* _Records from a data collection_
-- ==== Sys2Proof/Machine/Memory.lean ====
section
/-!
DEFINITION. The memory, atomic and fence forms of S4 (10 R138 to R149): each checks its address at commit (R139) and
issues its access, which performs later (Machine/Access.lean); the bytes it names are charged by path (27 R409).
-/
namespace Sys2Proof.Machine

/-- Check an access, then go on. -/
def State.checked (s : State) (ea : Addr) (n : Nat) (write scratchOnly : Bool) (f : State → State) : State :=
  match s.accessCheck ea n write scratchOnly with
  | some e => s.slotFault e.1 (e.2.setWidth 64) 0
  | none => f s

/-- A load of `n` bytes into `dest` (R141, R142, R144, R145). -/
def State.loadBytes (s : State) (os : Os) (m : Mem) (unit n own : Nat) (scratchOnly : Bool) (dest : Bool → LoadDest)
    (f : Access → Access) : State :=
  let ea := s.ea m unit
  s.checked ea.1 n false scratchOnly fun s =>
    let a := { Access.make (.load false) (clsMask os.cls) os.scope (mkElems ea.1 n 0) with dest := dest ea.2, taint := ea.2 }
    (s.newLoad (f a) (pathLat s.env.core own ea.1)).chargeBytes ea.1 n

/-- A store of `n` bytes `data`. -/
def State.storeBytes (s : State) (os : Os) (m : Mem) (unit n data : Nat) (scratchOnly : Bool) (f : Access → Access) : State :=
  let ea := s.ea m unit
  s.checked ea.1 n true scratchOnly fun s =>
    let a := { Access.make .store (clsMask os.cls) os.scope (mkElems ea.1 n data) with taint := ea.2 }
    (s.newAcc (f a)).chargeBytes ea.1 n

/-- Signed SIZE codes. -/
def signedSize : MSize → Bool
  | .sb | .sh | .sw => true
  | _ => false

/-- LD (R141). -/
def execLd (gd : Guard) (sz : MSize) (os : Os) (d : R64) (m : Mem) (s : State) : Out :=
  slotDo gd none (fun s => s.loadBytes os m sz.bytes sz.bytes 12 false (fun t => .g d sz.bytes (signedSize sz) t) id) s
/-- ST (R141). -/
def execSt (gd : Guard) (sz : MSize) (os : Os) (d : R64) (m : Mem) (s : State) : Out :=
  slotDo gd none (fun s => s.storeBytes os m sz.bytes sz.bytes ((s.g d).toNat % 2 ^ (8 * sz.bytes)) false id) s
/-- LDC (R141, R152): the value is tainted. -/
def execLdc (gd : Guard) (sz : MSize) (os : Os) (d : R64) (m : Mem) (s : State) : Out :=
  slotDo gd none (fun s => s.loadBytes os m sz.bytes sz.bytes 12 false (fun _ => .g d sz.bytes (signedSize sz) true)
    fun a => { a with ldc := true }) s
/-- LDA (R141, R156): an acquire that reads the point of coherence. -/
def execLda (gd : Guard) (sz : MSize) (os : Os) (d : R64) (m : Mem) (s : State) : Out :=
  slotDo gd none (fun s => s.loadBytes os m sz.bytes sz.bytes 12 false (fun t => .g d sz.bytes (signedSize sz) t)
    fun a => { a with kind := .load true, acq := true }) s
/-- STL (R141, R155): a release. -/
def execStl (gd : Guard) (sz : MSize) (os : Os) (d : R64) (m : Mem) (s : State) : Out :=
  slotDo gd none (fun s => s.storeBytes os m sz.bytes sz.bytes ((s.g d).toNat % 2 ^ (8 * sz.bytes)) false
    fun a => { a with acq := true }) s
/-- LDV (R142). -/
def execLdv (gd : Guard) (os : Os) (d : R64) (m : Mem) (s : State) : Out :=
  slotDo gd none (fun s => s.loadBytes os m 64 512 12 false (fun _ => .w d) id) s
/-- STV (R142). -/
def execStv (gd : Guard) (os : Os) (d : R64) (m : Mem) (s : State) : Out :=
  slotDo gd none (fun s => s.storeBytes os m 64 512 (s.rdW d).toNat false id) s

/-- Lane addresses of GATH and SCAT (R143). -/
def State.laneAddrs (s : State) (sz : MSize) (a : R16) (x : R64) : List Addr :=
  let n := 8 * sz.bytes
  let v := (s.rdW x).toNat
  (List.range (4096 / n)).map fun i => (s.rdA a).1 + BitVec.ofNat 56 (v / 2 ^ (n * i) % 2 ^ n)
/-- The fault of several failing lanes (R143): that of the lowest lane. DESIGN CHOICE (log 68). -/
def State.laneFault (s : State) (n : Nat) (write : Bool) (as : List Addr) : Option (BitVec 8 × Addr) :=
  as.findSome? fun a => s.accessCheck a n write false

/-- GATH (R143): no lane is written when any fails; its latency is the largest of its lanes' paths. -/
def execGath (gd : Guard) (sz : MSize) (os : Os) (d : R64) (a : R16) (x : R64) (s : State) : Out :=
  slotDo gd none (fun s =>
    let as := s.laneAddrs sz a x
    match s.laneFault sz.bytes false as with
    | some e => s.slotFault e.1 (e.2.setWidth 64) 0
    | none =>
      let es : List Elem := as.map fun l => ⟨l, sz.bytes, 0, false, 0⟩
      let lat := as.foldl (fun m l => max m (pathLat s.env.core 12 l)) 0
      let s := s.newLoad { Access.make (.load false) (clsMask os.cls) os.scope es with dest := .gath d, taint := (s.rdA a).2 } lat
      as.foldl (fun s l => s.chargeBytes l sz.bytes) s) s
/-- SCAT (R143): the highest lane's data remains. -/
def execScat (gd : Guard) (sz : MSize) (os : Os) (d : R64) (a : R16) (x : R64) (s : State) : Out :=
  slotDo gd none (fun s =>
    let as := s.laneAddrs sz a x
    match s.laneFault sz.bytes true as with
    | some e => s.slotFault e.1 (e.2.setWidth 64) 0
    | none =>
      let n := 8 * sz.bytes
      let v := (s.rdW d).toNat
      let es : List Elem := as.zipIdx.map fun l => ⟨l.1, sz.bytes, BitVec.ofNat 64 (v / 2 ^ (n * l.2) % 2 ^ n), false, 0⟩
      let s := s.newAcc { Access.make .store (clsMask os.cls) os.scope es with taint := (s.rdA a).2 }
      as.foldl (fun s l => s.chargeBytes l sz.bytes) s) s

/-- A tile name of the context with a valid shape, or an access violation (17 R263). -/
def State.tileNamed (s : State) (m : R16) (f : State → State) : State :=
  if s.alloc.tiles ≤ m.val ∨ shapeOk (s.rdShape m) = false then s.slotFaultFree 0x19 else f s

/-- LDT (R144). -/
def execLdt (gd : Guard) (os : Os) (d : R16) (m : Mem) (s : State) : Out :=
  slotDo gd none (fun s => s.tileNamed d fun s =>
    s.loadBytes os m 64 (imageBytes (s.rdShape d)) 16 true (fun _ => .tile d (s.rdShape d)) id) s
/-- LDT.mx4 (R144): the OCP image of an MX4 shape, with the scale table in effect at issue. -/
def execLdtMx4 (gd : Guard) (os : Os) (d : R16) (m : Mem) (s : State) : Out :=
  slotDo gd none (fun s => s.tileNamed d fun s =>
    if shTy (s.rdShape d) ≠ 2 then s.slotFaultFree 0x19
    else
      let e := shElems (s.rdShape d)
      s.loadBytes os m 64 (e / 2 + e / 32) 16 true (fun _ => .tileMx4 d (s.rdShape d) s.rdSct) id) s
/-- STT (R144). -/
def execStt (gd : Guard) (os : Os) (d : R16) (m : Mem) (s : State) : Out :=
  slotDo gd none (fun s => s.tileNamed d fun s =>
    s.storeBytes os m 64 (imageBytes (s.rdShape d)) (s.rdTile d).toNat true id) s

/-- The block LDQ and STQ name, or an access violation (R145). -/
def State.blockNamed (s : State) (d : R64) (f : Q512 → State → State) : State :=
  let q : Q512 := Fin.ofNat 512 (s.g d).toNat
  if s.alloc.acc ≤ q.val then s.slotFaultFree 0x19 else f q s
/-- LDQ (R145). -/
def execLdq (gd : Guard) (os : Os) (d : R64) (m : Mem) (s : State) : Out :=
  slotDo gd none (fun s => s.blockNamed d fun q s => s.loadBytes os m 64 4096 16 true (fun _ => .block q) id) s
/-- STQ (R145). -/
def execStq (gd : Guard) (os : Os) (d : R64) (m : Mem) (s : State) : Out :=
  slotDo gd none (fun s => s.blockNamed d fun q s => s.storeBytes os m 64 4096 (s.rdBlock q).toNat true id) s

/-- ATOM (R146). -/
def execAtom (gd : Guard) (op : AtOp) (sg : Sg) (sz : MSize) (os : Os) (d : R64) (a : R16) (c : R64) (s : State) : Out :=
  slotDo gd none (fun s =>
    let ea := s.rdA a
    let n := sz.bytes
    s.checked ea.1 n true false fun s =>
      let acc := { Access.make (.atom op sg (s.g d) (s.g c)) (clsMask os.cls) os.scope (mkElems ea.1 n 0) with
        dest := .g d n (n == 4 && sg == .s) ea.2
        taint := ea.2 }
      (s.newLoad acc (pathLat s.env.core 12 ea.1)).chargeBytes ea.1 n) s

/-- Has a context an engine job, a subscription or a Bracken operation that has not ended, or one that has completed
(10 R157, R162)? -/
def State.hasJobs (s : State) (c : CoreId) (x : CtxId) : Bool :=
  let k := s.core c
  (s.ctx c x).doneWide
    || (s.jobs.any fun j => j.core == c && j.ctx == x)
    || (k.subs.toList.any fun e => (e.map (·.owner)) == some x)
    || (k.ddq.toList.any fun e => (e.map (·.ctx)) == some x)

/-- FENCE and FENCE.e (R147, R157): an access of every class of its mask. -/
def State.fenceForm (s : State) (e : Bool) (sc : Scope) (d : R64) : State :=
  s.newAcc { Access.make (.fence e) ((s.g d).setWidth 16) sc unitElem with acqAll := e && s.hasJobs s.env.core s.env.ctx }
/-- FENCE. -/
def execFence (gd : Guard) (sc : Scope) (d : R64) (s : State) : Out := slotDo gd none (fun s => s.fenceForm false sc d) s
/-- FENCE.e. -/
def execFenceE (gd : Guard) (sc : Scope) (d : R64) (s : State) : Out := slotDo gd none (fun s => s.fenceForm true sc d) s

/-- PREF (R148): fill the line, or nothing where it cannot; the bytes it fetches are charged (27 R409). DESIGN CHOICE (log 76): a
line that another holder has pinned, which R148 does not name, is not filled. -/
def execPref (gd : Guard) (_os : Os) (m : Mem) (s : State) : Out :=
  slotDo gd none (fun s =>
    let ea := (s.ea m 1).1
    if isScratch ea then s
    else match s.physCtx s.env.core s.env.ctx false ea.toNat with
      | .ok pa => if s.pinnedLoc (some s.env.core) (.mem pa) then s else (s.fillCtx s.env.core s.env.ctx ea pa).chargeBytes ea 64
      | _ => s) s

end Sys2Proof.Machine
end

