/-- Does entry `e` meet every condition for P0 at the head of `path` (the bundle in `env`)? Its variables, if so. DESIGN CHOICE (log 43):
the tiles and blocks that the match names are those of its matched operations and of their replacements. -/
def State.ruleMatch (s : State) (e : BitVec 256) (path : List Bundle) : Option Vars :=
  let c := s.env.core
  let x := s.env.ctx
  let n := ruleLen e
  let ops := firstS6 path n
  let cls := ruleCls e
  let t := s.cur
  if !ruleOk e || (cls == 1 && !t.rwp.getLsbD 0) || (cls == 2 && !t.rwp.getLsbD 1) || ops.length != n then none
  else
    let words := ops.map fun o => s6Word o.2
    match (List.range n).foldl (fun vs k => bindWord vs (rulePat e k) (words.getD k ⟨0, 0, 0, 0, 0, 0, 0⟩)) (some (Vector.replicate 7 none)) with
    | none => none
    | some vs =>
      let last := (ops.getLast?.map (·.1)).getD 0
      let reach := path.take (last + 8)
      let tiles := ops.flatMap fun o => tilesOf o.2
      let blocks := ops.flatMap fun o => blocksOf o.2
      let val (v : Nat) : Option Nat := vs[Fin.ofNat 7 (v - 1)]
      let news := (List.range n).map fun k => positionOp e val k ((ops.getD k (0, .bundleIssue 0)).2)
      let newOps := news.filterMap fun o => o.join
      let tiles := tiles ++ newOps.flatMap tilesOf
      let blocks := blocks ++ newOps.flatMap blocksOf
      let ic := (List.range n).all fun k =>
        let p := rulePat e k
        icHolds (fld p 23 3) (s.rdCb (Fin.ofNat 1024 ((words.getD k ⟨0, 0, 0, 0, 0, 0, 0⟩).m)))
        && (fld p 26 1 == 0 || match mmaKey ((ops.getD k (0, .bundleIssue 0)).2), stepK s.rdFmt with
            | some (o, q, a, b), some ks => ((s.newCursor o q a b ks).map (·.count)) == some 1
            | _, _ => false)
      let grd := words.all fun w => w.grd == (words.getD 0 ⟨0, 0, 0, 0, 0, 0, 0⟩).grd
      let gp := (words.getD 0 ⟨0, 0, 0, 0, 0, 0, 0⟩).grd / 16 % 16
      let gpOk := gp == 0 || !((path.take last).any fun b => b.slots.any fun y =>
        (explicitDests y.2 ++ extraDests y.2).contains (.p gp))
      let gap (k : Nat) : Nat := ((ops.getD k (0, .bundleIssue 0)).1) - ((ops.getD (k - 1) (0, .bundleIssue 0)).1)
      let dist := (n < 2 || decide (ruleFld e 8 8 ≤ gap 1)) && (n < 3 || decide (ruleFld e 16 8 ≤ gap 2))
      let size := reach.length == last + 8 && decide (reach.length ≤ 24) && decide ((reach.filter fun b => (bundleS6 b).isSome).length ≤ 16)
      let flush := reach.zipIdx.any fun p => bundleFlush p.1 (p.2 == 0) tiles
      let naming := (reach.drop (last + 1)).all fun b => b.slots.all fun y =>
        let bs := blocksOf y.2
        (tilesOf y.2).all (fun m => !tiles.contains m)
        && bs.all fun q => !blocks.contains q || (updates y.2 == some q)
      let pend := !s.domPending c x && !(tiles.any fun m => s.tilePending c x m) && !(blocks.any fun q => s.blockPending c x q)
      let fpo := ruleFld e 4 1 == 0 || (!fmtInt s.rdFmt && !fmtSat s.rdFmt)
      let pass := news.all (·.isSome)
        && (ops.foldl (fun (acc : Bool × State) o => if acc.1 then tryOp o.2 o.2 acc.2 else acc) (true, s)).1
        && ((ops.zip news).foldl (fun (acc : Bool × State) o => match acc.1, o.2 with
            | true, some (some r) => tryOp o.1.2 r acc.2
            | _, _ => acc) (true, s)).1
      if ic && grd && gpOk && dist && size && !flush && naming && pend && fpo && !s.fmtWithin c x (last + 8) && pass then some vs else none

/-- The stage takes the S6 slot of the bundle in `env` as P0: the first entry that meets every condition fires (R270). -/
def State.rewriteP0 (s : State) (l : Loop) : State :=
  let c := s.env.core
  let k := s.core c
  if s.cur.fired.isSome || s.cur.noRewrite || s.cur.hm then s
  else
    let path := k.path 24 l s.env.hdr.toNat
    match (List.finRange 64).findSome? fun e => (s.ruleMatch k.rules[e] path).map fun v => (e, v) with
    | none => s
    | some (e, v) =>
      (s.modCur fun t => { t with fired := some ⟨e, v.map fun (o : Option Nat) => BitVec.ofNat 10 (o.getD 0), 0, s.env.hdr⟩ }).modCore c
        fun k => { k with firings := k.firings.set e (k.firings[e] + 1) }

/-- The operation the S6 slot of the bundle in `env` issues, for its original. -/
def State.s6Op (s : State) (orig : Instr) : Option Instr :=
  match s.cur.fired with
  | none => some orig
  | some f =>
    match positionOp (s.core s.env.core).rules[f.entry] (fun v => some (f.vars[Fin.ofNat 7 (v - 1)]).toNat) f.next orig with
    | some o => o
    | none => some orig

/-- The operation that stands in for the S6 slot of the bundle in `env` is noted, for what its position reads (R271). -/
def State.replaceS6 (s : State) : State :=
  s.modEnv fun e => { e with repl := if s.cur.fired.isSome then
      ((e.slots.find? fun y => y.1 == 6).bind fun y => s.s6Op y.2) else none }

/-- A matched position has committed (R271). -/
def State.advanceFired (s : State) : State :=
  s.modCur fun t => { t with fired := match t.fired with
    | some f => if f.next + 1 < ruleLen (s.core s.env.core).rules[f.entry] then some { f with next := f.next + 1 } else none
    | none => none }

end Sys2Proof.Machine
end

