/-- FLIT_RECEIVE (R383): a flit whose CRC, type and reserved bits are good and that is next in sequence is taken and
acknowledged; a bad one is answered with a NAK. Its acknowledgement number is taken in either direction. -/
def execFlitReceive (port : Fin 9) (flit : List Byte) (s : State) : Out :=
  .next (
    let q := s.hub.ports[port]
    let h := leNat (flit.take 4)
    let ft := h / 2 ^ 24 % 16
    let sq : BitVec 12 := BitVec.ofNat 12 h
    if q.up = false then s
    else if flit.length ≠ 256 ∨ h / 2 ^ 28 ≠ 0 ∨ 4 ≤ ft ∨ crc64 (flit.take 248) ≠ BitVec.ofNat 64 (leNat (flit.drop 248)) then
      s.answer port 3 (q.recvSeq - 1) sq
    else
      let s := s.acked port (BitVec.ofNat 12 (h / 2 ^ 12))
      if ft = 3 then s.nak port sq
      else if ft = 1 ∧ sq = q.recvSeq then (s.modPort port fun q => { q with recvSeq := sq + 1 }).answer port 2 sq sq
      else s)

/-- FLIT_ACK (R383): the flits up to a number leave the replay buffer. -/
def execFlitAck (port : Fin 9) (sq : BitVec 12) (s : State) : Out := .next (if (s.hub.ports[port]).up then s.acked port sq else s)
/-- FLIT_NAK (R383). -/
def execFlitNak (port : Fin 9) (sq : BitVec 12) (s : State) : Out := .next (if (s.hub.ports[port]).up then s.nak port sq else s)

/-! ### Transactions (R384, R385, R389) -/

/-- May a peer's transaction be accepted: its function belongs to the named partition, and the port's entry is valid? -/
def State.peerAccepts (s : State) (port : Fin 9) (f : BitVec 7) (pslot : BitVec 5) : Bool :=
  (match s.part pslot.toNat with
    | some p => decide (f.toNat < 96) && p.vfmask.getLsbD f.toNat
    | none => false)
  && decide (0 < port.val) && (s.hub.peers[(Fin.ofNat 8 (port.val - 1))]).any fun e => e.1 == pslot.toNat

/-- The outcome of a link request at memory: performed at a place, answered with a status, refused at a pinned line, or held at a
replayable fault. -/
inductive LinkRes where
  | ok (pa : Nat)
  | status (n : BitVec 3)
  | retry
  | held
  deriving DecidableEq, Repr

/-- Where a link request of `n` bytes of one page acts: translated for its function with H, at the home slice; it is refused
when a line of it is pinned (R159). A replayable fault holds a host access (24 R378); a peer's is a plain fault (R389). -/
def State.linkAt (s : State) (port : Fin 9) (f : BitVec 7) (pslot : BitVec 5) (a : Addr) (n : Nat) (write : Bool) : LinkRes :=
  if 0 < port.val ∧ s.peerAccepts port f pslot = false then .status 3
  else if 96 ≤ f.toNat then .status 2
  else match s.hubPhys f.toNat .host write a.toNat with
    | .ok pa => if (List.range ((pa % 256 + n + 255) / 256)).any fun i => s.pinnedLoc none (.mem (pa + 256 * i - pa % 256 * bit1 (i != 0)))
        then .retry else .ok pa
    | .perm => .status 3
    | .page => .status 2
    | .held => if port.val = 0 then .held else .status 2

* _What to produce_
In the data above, find the line with "let blocks := blocks" and the line with "stepK s.rdFmt with". Retype both, plus every line between them, exactly.

* _Answer space_
      let blocks := blocks ++ newOps.flatMap blocksOf
      let ic := (List.range n).all fun k =>
        let p := rulePat e k
        icHolds (fld p 23 3) (s.rdCb (Fin.ofNat 1024 ((words.getD k ⟨0, 0, 0, 0, 0, 0, 0⟩).m)))
        && (fld p 26 1 == 0 || match mmaKey ((ops.getD k (0, .bundleIssue 0)).2), stepK s.rdFmt with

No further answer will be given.